Reportage: Ein Frühtraining im LZ München

Die Kaderspieler trainieren mehrmals pro Woche vor Schulbeginn

8:00 Uhr. Ein trister, nasskalter Dienstagmorgen im September. Durch den Haupteingang der Gebrüder-Apfelbeck-Sportanlage im Münchner Stadtteil Milbertshofen geht es hindurch, die Treppe nach unten wie in einen dunklen Keller, an Umkleiden und Sporträumen vorbei. Mit jedem Schritt mehr werden die vertrauten Tischtennis-Geräusche deutlicher.
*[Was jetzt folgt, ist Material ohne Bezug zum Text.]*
-- ==== Sys2Proof/Machine/Core.lean ====
section
/-! DEFINITION. The machine behind the host's interface. -/

def Sys2Proof.core : Host.Core :=
  { State := Sys2Proof.Machine.State, Fault := Sys2Proof.Machine.Fault,
    Refusal := Sys2Proof.Machine.Refusal, step := Sys2Proof.Machine.step,
    reset := Sys2Proof.Machine.State.reset }
end

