/-- Timers at a second tick: every timer in seconds that the counts bring to 0 ends at that tick, one after another, in the model's order (log entry 15), and then the held reports take free places; the dwell has surely passed at the tick after its own (log entry 24). A row that names a timer's end takes the tick's count of the timers, if no row of that tick has, and ends that timer where the count leaves it at 0, so a timer the row starts does not count that tick; where the timer is stopped or started anew and another timer stands at its full length, as after an arrival of the same tick that was taken first (a commit, a rise or a fall of RDY, a raise, an ALARM_ACK, a release), it takes that count with the timers started then spared; otherwise it changes nothing: the model's reading (log entry 4). -/
def Obligations.TimersThatRunOutEndAtTheTick : Prop :=
  (∀ s : State, s.phase ≠ .fullReset →
    exec .secondTick s = .next (placeHeld (endTimers (countTick (meterTick s))))) ∧
  (∀ s : State, s.phase = .fullReset → exec .secondTick s = .next s) ∧
  (∀ s : State, ∃ a b c d e f g h i j k : State,
    a = (if s.sup.healthy = some 0 then healthyEnd s else s) ∧
    b = (if a.sup.stuckBusy = some 0 then stuckBusyEnd a else a) ∧
    c = (if b.sup.ready = some 0 then readyEnd b else b) ∧
    d = (if c.sup.powerOff = some 0 then powerOffEnd c else c) ∧
    e = (List.range 8).foldl (fun x n => if remainingOf n x = some 0 then windowEnd n x else x) d ∧
    f = (if awardRemaining e = some 0 then awardWaitEnd e else e) ∧
    g = (if f.trip.holdoff = some 0 then holdoffEnd f else f) ∧
    (∀ n, g.link.clock = some n → g.link.state = .contend → g.settings.accepted.dwell < n →
      g.link.dwellPassed = false → h = dwellEnd g) ∧
    (g.link.clock = none ∨ g.link.state ≠ .contend ∨ g.link.dwellPassed = true ∨
      (∃ n, g.link.clock = some n ∧ n ≤ g.settings.accepted.dwell) → h = g) ∧
    i = (if h.emerg.state = .calling ∧ h.emerg.repeatTimer = some 0 then repeatEnd h else h) ∧
    j = (if i.emerg.state = .cooldown ∧ i.emerg.cooldownTimer = some 0 then nextRound i else i) ∧
    k = (if j.emerg.state = .tracking ∧ j.emerg.trackTimer = some 0 then trackNow j else j) ∧
    endTimers s = (if k.emerg.graceTimer = some 0 then graceEnd k else k)) ∧
  (∀ s u : State, u = openTick s → s.phase = .running →
    (u.sup.healthy = some 0 → exec .healthyTimerEnd s = .next (healthyEnd u)) ∧
    (u.sup.stuckBusy = some 0 → s.link.state = .listen ∨ s.link.state = .contend →
      s.pins.cd = true → exec .stuckBusyTimerEnd s = .next (stuckBusyEnd u)) ∧
    (u.sup.ready = some 0 → s.link.state = .powerOnWait → s.pins.rdy = false →
      exec .readyTimerEnd s = .next (readyEnd u)) ∧
    (u.sup.powerOff = some 0 → s.link.state = .powerOff →
      exec .powerOffTimerEnd s = .next (powerOffEnd u)) ∧
    (∀ i : Fin 8, remainingOf i.val u = some 0 →
      exec (.offerWindowEnd i) s = .next (placeHeld (windowEnd i.val u))) ∧
    (awardRemaining u = some 0 → exec .awardWaitEnd s = .next (placeHeld (awardWaitEnd u))) ∧
    (u.trip.holdoff = some 0 → exec .holdoffEnd s = .next (holdoffEnd u)) ∧
    (u.emerg.repeatTimer = some 0 → s.emerg.state = .calling →
      exec .repeatTimerEnd s = .next (placeHeld (repeatEnd u))) ∧
    (u.emerg.cooldownTimer = some 0 → s.emerg.state = .cooldown →
      exec .cooldownEnd s = .next (placeHeld (nextRound u))) ∧
    (u.emerg.trackTimer = some 0 → s.emerg.state = .tracking →
      exec .trackingTimerEnd s = .next (placeHeld (trackNow u))) ∧
    (u.emerg.graceTimer = some 0 → exec .graceTimerEnd s = .next (graceEnd u))) ∧
  (∀ s u : State, u = openTick s →
    (u.sup.healthy ≠ some 0 → justCycled s = false → exec .healthyTimerEnd s = .next s) ∧
    (u.sup.stuckBusy ≠ some 0 → justWatched s = false → exec .stuckBusyTimerEnd s = .next s) ∧
    (u.sup.ready ≠ some 0 → justRestarted s = false → exec .readyTimerEnd s = .next s) ∧
    (u.sup.powerOff ≠ some 0 → exec .powerOffTimerEnd s = .next s) ∧
    (∀ i : Fin 8, remainingOf i.val u ≠ some 0 → justRaised s = false →
      exec (.offerWindowEnd i) s = .next s) ∧
    (awardRemaining u ≠ some 0 → exec .awardWaitEnd s = .next s) ∧
    (u.trip.holdoff ≠ some 0 → justReleased s = false → exec .holdoffEnd s = .next s) ∧
    (u.emerg.repeatTimer ≠ some 0 → justAnswered s = false → exec .repeatTimerEnd s = .next s) ∧
    (u.emerg.cooldownTimer ≠ some 0 → justAnswered s = false → exec .cooldownEnd s = .next s) ∧
    (u.emerg.trackTimer ≠ some 0 → exec .trackingTimerEnd s = .next s) ∧
    (u.emerg.graceTimer ≠ some 0 → justRaised s = false → exec .graceTimerEnd s = .next s)) ∧
  (∀ s u : State, u = openTick s →
    (justRestarted s = true → exec .readyTimerEnd s = .next (spareSup s u)) ∧
    (u.sup.healthy ≠ some 0 → justCycled s = true →
      exec .healthyTimerEnd s = .next (spareSup s u)) ∧
    (u.sup.stuckBusy ≠ some 0 → justWatched s = true →
      exec .stuckBusyTimerEnd s = .next (spareSup s u)) ∧
    (∀ i : Fin 8, remainingOf i.val u ≠ some 0 → justRaised s = true → s.phase = .running →
      exec (.offerWindowEnd i) s = .next (spareRaise s u)) ∧
    (u.trip.holdoff ≠ some 0 → justReleased s = true →
      exec .holdoffEnd s = .next (spareRelease s u)) ∧
    (justAnswered s = true → s.phase = .running →
      exec .repeatTimerEnd s = .next (spareCall s u) ∧
      exec .cooldownEnd s = .next (spareCall s u)) ∧
    (u.emerg.graceTimer ≠ some 0 → justRaised s = true →
      exec .graceTimerEnd s = .next (spareRaise s u))) ∧
  (∀ s : State,
    (justRestarted s = true ↔ (s.link.state = .powerOnWait ∧ s.sup.ready = some 5) ∨
      (channelAccess s.link.state = true ∧ s.sup.healthy = some 60)) ∧
    (justCycled s = true ↔
      s.link.state = .powerOff ∧ s.sup.powerOff = some s.settings.accepted.powerOffTime) ∧
    (justWatched s = true ↔ justCycled s = true ∨
      ((s.link.state = .listen ∨ s.link.state = .contend) ∧ s.pins.cd = true ∧
        s.sup.stuckBusy = some s.settings.accepted.busyLimit)) ∧
    (justRaised s = true ↔ s.emerg.state = .calling ∧ s.emerg.attempt = 1 ∧
      s.emerg.repeatTimer = some s.settings.accepted.repeatInterval) ∧
    (justAnswered s = true ↔ s.emerg.state = .tracking ∧
      s.emerg.trackTimer = some s.settings.accepted.trackInterval) ∧
    (justReleased s = true ↔ s.phase = .running ∧ s.trip.holdoff = some 60))

/-! ### Reports, the meter, trips and duty -/

/-- Closing the OPEN entries: each becomes CLOSING and holds OFFER_CLOSED with its own tag, the other entries stay; the reports are ordered by admission, which is the model's choice (log entry 22). -/
def Obligations.ClosingTheOpenOffersHoldsAReportForEach : Prop :=
  ∀ (r : ClosingReason) (s : State),
    closeOpen r s = (s.setOffers (closeOpen r s).offers).setBook (closeOpen r s).book ∧
    (closeOpen r s).offers = { s.offers with entries := (closeOpen r s).offers.entries } ∧
    (closeOpen r s).offers.entries.length = s.offers.entries.length ∧
    (∀ (i : Nat) (o : Offer), s.offers.entries[i]? = some (some o) → o.state = .open →
      ∃ n, (closeOpen r s).offers.entries[i]? = some (some { o with
        state := .closing, remaining := none, progress := none, bidSeq := none, deferred := none,
        reason := some r, held := some { order := n, event :=
          { tag := o.tag, time := s.clock, payload := .offerClosed o.id r .noneOffered } } })) ∧
    (∀ (i : Nat) (e : Option Offer), s.offers.entries[i]? = some e → (∀ o, e = some o → o.state ≠ .open) →
      (closeOpen r s).offers.entries[i]? = some e) ∧
    (∀ (i j : Nat) (o p o' p' : Offer) (h k : HeldReport), s.offers.entries[i]? = some (some o) → o.state = .open →
      s.offers.entries[j]? = some (some p) → p.state = .open → o.admitted < p.admitted →
      (closeOpen r s).offers.entries[i]? = some (some o') →
      (closeOpen r s).offers.entries[j]? = some (some p') →
      o'.held = some h → p'.held = some k → h.order < k.order)

/-- A request the meter does not take is refused with the reason of Table 7, and changes nothing else; METER_STOP in HIRED, METER_RESUME in HOLD, METER_EXTRA and TARIFF_SELECT in both change their one meter item and produce METER_STATE with the tag. -/
def Obligations.MeterRequestsAreTakenOrRefusedByTable7 : Prop :=
  (∀ (tag : Half) (s : State), s.phase = .running →
    (∀ slot : Byte, 3 < slot.toNat →
      exec (.meterHire tag slot) s = .next (produce tag (.refused 0x05 .outOfRange) s) ∧
      exec (.tariffSelect tag slot) s = .next (produce tag (.refused 0x0A .outOfRange) s)) ∧
    (∀ slot : Byte, slot.toNat ≤ 3 → s.meter.state ≠ .vacant →
      exec (.meterHire tag slot) s = .next (produce tag (.refused 0x05 .wrongState) s)) ∧
    (∀ slot : Byte, slot.toNat ≤ 3 → s.meter.state = .vacant →
      s.meter.slots.getD slot.toNat none = none →
      exec (.meterHire tag slot) s = .next (produce tag (.refused 0x05 .noTariff) s)) ∧
    (s.meter.state ≠ .hired →
      exec (.meterStop tag) s = .next (produce tag (.refused 0x06 .wrongState) s)) ∧
    (s.meter.state ≠ .hold →
      exec (.meterResume tag) s = .next (produce tag (.refused 0x07 .wrongState) s)) ∧
    (∀ (amount : Half) (code : Byte), amount = 0 ∨ 15 < code.toNat →
      exec (.meterExtra tag amount code) s = .next (produce tag (.refused 0x08 .outOfRange) s)) ∧
    (∀ (amount : Half) (code : Byte), amount ≠ 0 → code.toNat ≤ 15 → s.meter.state = .vacant →
      exec (.meterExtra tag amount code) s = .next (produce tag (.refused 0x08 .wrongState) s)) ∧
    (s.meter.state ≠ .hold →
      exec (.meterClear tag) s = .next (produce tag (.refused 0x09 .wrongState) s)) ∧
    (∀ slot : Byte, slot.toNat ≤ 3 → s.meter.state = .vacant →
      exec (.tariffSelect tag slot) s = .next (produce tag (.refused 0x0A .wrongState) s)) ∧
    (∀ slot : Byte, slot.toNat ≤ 3 → s.meter.state ≠ .vacant →
      s.meter.slots.getD slot.toNat none = none →
      exec (.tariffSelect tag slot) s = .next (produce tag (.refused 0x0A .noTariff) s))) ∧
  (∀ (tag : Half) (s : State), s.phase = .running →
    (s.meter.state = .hired → exec (.meterStop tag) s = .next (produce tag
      (.meterState 0x06 .hired .hold (s.meter.active.map (·.slot)) s.meter.change s.meter.fare
        s.meter.extras 0 0 0) (s.setMeter { s.meter with state := .hold }))) ∧
    (s.meter.state = .hold → exec (.meterResume tag) s = .next (produce tag
      (.meterState 0x07 .hold .hired (s.meter.active.map (·.slot)) s.meter.change s.meter.fare
        s.meter.extras 0 0 0) (s.setMeter { s.meter with state := .hired }))) ∧
    (∀ (amount : Half) (code : Byte), s.meter.state ≠ .vacant → amount ≠ 0 → code.toNat ≤ 15 →
      exec (.meterExtra tag amount code) s = .next (produce tag
        (.meterState 0x08 s.meter.state s.meter.state (s.meter.active.map (·.slot)) s.meter.change
          s.meter.fare (s.meter.extras + min amount.toNat (99999 - s.meter.extras)) code.toNat
          amount.toNat (min amount.toNat (99999 - s.meter.extras)))
        (s.setMeter { s.meter with
          extras := s.meter.extras + min amount.toNat (99999 - s.meter.extras) }))) ∧
    (∀ (slot : Byte) (r : Tariff), s.meter.state ≠ .vacant → slot.toNat ≤ 3 →
      s.meter.slots.getD slot.toNat none = some r →
      exec (.tariffSelect tag slot) s = .next (produce tag
        (.meterState 0x0A s.meter.state s.meter.state (s.meter.active.map (·.slot))
          (some { kind := .select, slot := slot.toNat }) s.meter.fare s.meter.extras 0 0 0)
        (s.setMeter { s.meter with change := some { kind := .select, slot := slot.toNat } }))))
Ein fortwährendes Klacken und Klicken gepaart mit einem Quietschen der Schuhsolen auf dem Hallenboden. Zwischendurch ein Stöhnen und Ächzen. Schon die Töne, die aus Halle 5, der Tischtennis-Halle kommen, verraten: Hier wird nicht bloß ein bisschen Ping Pong gezockt, hier wird hart gearbeitet.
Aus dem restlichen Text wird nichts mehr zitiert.